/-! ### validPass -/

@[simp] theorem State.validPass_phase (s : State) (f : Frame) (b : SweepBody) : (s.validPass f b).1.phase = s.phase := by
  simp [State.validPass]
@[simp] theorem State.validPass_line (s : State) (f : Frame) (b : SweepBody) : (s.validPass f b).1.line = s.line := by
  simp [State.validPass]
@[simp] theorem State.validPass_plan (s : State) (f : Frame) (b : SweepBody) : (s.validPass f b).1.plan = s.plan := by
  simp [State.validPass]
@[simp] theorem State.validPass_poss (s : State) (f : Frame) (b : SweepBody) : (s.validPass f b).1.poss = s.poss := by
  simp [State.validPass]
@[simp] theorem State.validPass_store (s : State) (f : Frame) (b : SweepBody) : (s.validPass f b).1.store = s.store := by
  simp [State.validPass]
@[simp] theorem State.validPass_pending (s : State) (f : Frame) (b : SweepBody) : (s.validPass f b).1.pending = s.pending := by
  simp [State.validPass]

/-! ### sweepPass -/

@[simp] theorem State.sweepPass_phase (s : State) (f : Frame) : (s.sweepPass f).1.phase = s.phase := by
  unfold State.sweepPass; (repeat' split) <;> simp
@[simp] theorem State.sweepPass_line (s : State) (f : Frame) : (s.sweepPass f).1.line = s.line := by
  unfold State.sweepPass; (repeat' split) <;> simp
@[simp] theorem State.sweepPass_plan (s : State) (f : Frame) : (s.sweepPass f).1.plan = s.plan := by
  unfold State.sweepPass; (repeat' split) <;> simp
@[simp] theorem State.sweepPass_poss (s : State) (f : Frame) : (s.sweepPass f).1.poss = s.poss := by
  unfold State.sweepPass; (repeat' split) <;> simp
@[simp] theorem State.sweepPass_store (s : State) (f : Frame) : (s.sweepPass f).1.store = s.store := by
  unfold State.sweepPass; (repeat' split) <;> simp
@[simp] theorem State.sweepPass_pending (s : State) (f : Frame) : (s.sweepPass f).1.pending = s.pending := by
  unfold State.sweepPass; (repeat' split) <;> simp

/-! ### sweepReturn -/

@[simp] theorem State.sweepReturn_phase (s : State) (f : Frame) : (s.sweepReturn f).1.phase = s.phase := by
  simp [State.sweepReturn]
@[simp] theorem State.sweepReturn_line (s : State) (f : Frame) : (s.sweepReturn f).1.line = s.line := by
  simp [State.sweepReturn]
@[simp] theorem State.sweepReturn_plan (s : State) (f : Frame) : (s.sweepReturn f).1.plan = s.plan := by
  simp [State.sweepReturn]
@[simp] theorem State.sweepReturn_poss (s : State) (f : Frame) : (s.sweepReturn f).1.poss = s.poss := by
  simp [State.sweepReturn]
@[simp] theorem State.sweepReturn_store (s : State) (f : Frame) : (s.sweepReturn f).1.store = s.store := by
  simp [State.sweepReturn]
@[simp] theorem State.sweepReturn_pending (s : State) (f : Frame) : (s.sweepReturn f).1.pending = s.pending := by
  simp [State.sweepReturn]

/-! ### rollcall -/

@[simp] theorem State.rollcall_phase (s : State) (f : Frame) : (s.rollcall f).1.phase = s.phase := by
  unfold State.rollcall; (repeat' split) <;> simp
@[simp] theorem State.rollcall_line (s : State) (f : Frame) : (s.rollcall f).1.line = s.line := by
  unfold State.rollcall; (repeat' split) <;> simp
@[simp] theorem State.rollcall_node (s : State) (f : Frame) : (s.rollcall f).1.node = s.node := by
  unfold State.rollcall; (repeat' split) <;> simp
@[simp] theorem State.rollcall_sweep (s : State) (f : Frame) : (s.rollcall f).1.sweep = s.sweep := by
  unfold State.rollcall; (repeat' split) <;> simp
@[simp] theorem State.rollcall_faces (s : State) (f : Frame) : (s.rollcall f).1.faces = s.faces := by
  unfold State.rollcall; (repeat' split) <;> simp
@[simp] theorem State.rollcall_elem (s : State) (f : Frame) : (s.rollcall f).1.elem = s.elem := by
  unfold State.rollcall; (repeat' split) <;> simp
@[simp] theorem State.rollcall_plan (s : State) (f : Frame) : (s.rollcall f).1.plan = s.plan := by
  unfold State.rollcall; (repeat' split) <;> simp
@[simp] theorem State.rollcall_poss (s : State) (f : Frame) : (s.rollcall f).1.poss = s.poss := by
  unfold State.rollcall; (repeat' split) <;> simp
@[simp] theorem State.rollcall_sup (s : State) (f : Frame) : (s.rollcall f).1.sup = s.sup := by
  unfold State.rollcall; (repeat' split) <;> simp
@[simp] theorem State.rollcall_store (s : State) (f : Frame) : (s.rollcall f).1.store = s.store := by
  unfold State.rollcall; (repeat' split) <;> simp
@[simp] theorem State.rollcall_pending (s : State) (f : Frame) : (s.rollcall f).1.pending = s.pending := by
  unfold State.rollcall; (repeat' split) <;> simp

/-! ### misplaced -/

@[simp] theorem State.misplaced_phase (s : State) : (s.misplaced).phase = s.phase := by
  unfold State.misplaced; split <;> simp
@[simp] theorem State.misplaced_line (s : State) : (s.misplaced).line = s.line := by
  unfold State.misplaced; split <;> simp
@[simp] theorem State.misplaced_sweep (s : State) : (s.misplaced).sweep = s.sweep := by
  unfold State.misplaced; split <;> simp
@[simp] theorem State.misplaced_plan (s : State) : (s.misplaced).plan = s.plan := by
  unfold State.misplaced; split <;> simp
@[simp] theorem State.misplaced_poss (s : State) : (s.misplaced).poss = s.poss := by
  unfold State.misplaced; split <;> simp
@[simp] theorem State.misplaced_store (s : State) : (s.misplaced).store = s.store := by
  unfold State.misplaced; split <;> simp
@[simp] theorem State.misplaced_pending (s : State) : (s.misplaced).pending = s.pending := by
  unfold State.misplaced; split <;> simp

## Work to complete
Find every line in the listing that holds the string "phase", then say how many there are as a bare number.

## Solved exercise
5